MITCHELL, GREEN, PINO & MEDARIS, P.C.; John Medaris,
Plaintiffs-Appellees,
v.
UNDERWRITERS AT LLOYD'S OF LONDON, Lloyd's of London, Inc., Defendants,
Bankers Insurance Service Corporation, Stephen James
Burnhope, Excess Insurance Company, Ltd., and
English and American Insurance Company,
Ltd., Defendants-Appellants.

No. 87-7619.

United States Court of Appeals,
Eleventh Circuit.

Oct. 26, 1988.

Stephen A. Rowe, Lange, Simpson, Robinson & Somerville, Birmingham, Ala., for defendants-appellants

Stephen D. Heninger, Hare, Wynn, Newell & Newton, Birmingham, Ala., for plaintiffs-appellees.

Appeal from the United States District Court for the Northern District of Alabama.

Before KRAVITCH and CLARK, Circuit Judges, and NICHOLS*, Senior Circuit Judge.

CLARK, Circuit Judge:

Stephen James Burnhope, Excess Insurance Co., Ltd., English and American Insurance Co., and Bankers Insurance Service Corporation1 appeal from a $40,000 judgment against them on an indemnity bond they issued to Leedy Mortgage Company ("Leedy"). The bond indemnified Leedy for any amounts not exceeding $5000 (per director) that Leedy might pay to reimburse its directors for attorneys' fees the directors might incur defending suits against them in their official capacity. Appellees, Mitchell, Green, Pino & Medaris, P.C. and John Medaris, are attorneys who successfully defended eight Leedy directors in just such a suit and yet have never been paid. The district court permitted Appellees to stand in the shoes of Leedy and recover directly on the bond. While recognizing the lopsided equities the district court faced, we reverse.

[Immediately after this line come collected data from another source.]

-- ==== Sys2Proof/Machine/RegMap.lean ====
section
/-! DEFINITION. The addresses of the registers and the places of their fields, from the register tables of the manual's
chapters (block bases of R107). Names are the manual's. -/

namespace Sys2Proof.Machine
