/-- Registers of AON, part 0. -/
def tableAON0 : List RegDesc := [
  ⟨0x40020000, [], [⟨31, 0, .ro, 0⟩]⟩,
  ⟨0x40020004, [], [⟨31, 0, .ro, 0⟩]⟩,
  ⟨0x40020008, [], [⟨15, 0, .rw, 0⟩]⟩,
  ⟨0x4002000C, [], [⟨15, 0, .rw, 0⟩]⟩,
  ⟨0x40020010, [], [⟨15, 0, .rw, 0⟩]⟩,
  ⟨0x40020014, [], [⟨1, 1, .wo, 0⟩, ⟨0, 0, .wo, 0⟩]⟩,
  ⟨0x40020018, [], [⟨15, 0, .rw, 0⟩]⟩,
  ⟨0x4002001C, [], [⟨2, 2, .w1c, 0⟩, ⟨1, 1, .ro, 0⟩, ⟨0, 0, .ro, 0⟩]⟩,
  ⟨0x40020020, [], [⟨31, 0, .ro, 0⟩]⟩,
  ⟨0x40020024, [], [⟨31, 0, .ro, 0⟩]⟩,
  ⟨0x40020040, [(0x10, 2)], [⟨31, 0, .rw, 0⟩]⟩,
  ⟨0x40020044, [(0x10, 2)], [⟨15, 0, .rw, 0⟩]⟩,
  ⟨0x40020048, [(0x10, 2)], [⟨15, 8, .ro, 0⟩, ⟨7, 7, .w1c, 0⟩, ⟨6, 6, .rw, 0⟩, ⟨5, 0, .rw, 0⟩]⟩,
  ⟨0x40020060, [], [⟨2, 2, .w1c, 0⟩, ⟨1, 1, .w1c, 0⟩, ⟨0, 0, .w1c, 0⟩]⟩,
  ⟨0x40020064, [], [⟨2, 2, .rw, 0⟩, ⟨1, 1, .rw, 0⟩, ⟨0, 0, .rw, 0⟩]⟩,
  ⟨0x40020080, [(0x4, 8)], [⟨31, 0, .rw, 0⟩]⟩,
  ⟨0x40020100, [(0x4, 16)], [⟨31, 0, .ro, 0⟩]⟩,
  ⟨0x40020140, [(0x4, 16)], [⟨5, 2, .lk, 2⟩, ⟨1, 1, .lk, 0⟩, ⟨0, 0, .lk, 0⟩]⟩]

/-- The registers of AON. -/
def tableAON : List RegDesc := tableAON0

/-- Registers of LE, part 0. -/
def tableLE0 : List RegDesc := [
  ⟨0x40030000, [], [⟨1, 1, .ro, 0⟩, ⟨0, 0, .lk, 0⟩]⟩,
  ⟨0x40030004, [], [⟨6, 6, .ro, 0⟩, ⟨5, 5, .ro, 0⟩, ⟨4, 4, .ro, 0⟩, ⟨3, 0, .ro, 15⟩]⟩,
  ⟨0x40030008, [], [⟨16, 16, .w1c, 0⟩, ⟨10, 10, .w1c, 0⟩, ⟨9, 9, .w1c, 0⟩, ⟨8, 8, .w1c, 0⟩, ⟨4, 4, .w1c, 0⟩, ⟨3, 3, .w1c, 0⟩, ⟨2, 2, .w1c, 0⟩, ⟨1, 1, .w1c, 0⟩, ⟨0, 0, .w1c, 0⟩]⟩,
  ⟨0x4003000C, [], [⟨16, 16, .rw, 0⟩, ⟨10, 10, .rw, 0⟩, ⟨9, 9, .rw, 0⟩, ⟨8, 8, .rw, 0⟩, ⟨4, 4, .rw, 0⟩, ⟨3, 3, .rw, 0⟩, ⟨2, 2, .rw, 0⟩, ⟨1, 1, .rw, 0⟩, ⟨0, 0, .rw, 0⟩]⟩,
  ⟨0x40030010, [], [⟨31, 0, .ro, 0⟩]⟩,
  ⟨0x40030014, [], [⟨31, 0, .ro, 0⟩]⟩,
  ⟨0x40030020, [(0x4, 4)], [⟨31, 31, .ro, 0⟩, ⟨30, 30, .ro, 0⟩, ⟨26, 20, .ro, 0⟩, ⟨19, 10, .ro, 0⟩, ⟨9, 0, .ro, 0⟩]⟩,
  ⟨0x40030040, [(0x4, 8)], [⟨5, 2, .lk, 0⟩, ⟨1, 1, .lk, 0⟩, ⟨0, 0, .lk, 0⟩]⟩,
  ⟨0x40030060, [(0x8, 8)], [⟨31, 0, .lk, 0⟩]⟩,
  ⟨0x40030064, [(0x8, 8)], [⟨31, 0, .lk, 0⟩]⟩,
  ⟨0x400300A0, [], [⟨15, 8, .ro, 0⟩, ⟨7, 0, .w1c, 0⟩]⟩,
  ⟨0x400300C0, [], [⟨31, 20, .lk, 900⟩, ⟨15, 14, .lk, 0⟩, ⟨13, 8, .lk, 8⟩, ⟨0, 0, .lk, 0⟩]⟩,
  ⟨0x400300C4, [], [⟨16, 16, .ro, 0⟩, ⟨15, 8, .ro, 0⟩, ⟨7, 7, .ro, 0⟩, ⟨6, 6, .ro, 0⟩, ⟨5, 0, .ro, 0⟩]⟩,
  ⟨0x40031100, [(0x10, 16)], [⟨13, 8, .lk, 0⟩, ⟨7, 2, .lk, 0⟩, ⟨0, 0, .lk, 0⟩]⟩,
  ⟨0x40031104, [(0x10, 16)], [⟨31, 0, .lk, 1065353216⟩]⟩,
  ⟨0x40031108, [(0x10, 16)], [⟨31, 0, .lk, 0⟩]⟩,
  ⟨0x40030100, [(0x40, 64)], [⟨31, 21, .lk, 0⟩, ⟨20, 18, .lk, 0⟩, ⟨17, 8, .lk, 0⟩, ⟨7, 4, .lk, 0⟩, ⟨3, 3, .lk, 0⟩, ⟨2, 2, .ro, 0⟩, ⟨1, 0, .ro, 0⟩]⟩,
  ⟨0x40030104, [(0x40, 64)], [⟨16, 0, .lk, 0⟩]⟩,
  ⟨0x40030108, [(0x40, 64)], [⟨28, 17, .ro, 0⟩, ⟨16, 0, .lk, 0⟩]⟩,
  ⟨0x4003010C, [(0x40, 64)], [⟨5, 5, .ro, 0⟩, ⟨4, 4, .w1s, 0⟩, ⟨2, 1, .rw, 0⟩, ⟨0, 0, .rw, 0⟩]⟩]

/-- Registers of LE, part 1. -/
def tableLE1 : List RegDesc := [
  ⟨0x40030110, [(0x40, 64)], [⟨25, 25, .ro, 0⟩, ⟨24, 24, .w1c, 0⟩, ⟨23, 16, .ro, 0⟩, ⟨15, 12, .ro, 0⟩, ⟨9, 9, .w1c, 0⟩, ⟨8, 8, .ro, 0⟩, ⟨7, 0, .ro, 0⟩]⟩,
  ⟨0x40030114, [(0x40, 64)], [⟨31, 0, .w1cAll, 0⟩]⟩,
  ⟨0x40030118, [(0x40, 64)], [⟨31, 0, .w1cAll, 0⟩]⟩,
  ⟨0x4003011C, [(0x40, 64)], [⟨31, 0, .ro, 0⟩]⟩,
  ⟨0x40030120, [(0x40, 64), (0x4, 8)], [⟨31, 16, .lk, 0⟩, ⟨15, 0, .lk, 0⟩]⟩,
  ⟨0x40032000, [(0x80, 64)], [⟨12, 8, .ro, 0⟩, ⟨7, 0, .rw, 128⟩]⟩,
  ⟨0x40032004, [(0x80, 64), (0x4, 16)], [⟨31, 0, .rw, 0⟩]⟩,
  ⟨0x40034000, [(0x200, 64)], [⟨12, 10, .rw, 0⟩, ⟨9, 0, .rw, 0⟩]⟩,
  ⟨0x40034004, [(0x200, 64), (0x4, 127)], [⟨31, 0, .rw, 0⟩]⟩,
  ⟨0x4003110C, [(0x10, 16)], [⟨31, 31, .lk, 0⟩, ⟨5, 0, .lk, 0⟩]⟩,
  ⟨0x40031200, [(0x4, 16)], [⟨31, 0, .lk, 0⟩]⟩,
  ⟨0x4003C000, [(0x40, 16)], [⟨16, 0, .lk, 1⟩]⟩,
  ⟨0x4003C004, [(0x40, 16)], [⟨31, 0, .lk, 1065353216⟩]⟩,
  ⟨0x4003C008, [(0x40, 16)], [⟨31, 0, .lk, 1065353216⟩]⟩,
  ⟨0x4003C00C, [(0x40, 16)], [⟨31, 0, .lk, 1065353216⟩]⟩,
  ⟨0x4003C010, [(0x40, 16)], [⟨31, 0, .rw, 0⟩]⟩,
  ⟨0x4003C014, [(0x40, 16)], [⟨31, 0, .wo, 0⟩]⟩,
  ⟨0x4003C018, [(0x40, 16)], [⟨31, 0, .ro, 0⟩]⟩,
  ⟨0x4003C01C, [(0x40, 16)], [⟨31, 0, .ro, 0⟩]⟩,
  ⟨0x4003C020, [(0x40, 16)], [⟨31, 0, .ro, 0⟩]⟩]

/-- Registers of LE, part 2. -/
def tableLE2 : List RegDesc := [
  ⟨0x4003C024, [(0x40, 16)], [⟨31, 0, .ro, 0⟩]⟩,
  ⟨0x4003C028, [(0x40, 16)], [⟨2, 2, .w1s, 0⟩, ⟨0, 0, .rw, 0⟩]⟩,
  ⟨0x4003C02C, [(0x40, 16)], [⟨15, 8, .ro, 0⟩, ⟨3, 3, .ro, 0⟩, ⟨2, 2, .ro, 0⟩, ⟨1, 1, .ro, 0⟩, ⟨0, 0, .ro, 0⟩]⟩,
  ⟨0x4003C400, [], [⟨31, 16, .w1c, 0⟩, ⟨15, 0, .w1c, 0⟩]⟩,
  ⟨0x4003C404, [], [⟨31, 16, .rw, 0⟩, ⟨15, 0, .rw, 0⟩]⟩]

/-- The registers of LE. -/
def tableLE : List RegDesc := tableLE0 ++ tableLE1 ++ tableLE2

/-- Registers of PD, part 0. -/
def tablePD0 : List RegDesc := [
  ⟨0x40040000, [(0x100, 4)], [⟨31, 20, .lk, 0⟩, ⟨19, 19, .lk, 0⟩, ⟨18, 18, .lk, 0⟩, ⟨17, 16, .lk, 0⟩, ⟨15, 9, .lk, 1⟩, ⟨8, 0, .lk, 10⟩]⟩,
  ⟨0x40040004, [(0x100, 4)], [⟨15, 0, .lk, 0⟩]⟩,
  ⟨0x40040008, [(0x100, 4)], [⟨31, 0, .lk, 1065353216⟩]⟩,
  ⟨0x4004000C, [(0x100, 4)], [⟨5, 5, .ro, 1⟩, ⟨4, 4, .ro, 0⟩, ⟨3, 3, .ro, 0⟩, ⟨2, 2, .ro, 0⟩, ⟨1, 1, .ro, 1⟩, ⟨0, 0, .ro, 0⟩]⟩,
  ⟨0x40040010, [(0x100, 4), (0x4, 3)], [⟨16, 0, .ro, 0⟩]⟩,
  ⟨0x4004001C, [(0x100, 4)], [⟨3, 3, .w1c, 0⟩, ⟨2, 2, .w1c, 0⟩, ⟨1, 1, .w1c, 0⟩, ⟨0, 0, .w1c, 0⟩]⟩,
  ⟨0x40040020, [(0x100, 4)], [⟨3, 3, .rw, 0⟩, ⟨2, 2, .rw, 0⟩, ⟨1, 1, .rw, 0⟩, ⟨0, 0, .rw, 0⟩]⟩,
  ⟨0x40040024, [(0x100, 4)], [⟨1, 1, .wo, 0⟩, ⟨0, 0, .wo, 0⟩]⟩]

On December 21, 1982, Appellants issued a blanket bond to Leedy Mortgage Company. The bond provided the following coverage:

12. DIRECTORS AND OFFICERS LEGAL EXPENSE

IT IS AGREED that this bond indemnifies the Assured to an amount not exceeding $5000 for such payment of money as the Assured shall make to reimburse any director or officer of the Assured for reasonable expenses and attorneys' fees necessarily incurred by him (while a director or officer of the assured or at any time thereafter) in defending any suit(s) to which he shall have been made a party by reason of his being or having been a director or an officer of the Assured during the term of this Bond provided that:a. In such suit(s) he is adjudged to have been not guilty of negligence or misconduct in the performance of his duties as a director or officer of the Assured.

b. The amount stated in this insuring clause No. 12 shall be the limit of the Underwriters' liability for all reasonable expenses and attorneys' fees incurred by any one director or officer of the Assured during each period of twelve calendar months commencing with the effective date of this Bond.

Record, Vol. I, Tab 19, Exh. B at 3. The bond also included a provision limiting any right of action to the named assured.

G. RIGHT OF ACTION

IT IS AGREED that the insurance granted herein shall be for the exclusive benefit only of the Assured named herein, and that in no event shall anyone other than the said Assured named herein have any right of action under this Bond.

Id. at 4. The bond did not include any provision prohibiting its assignment.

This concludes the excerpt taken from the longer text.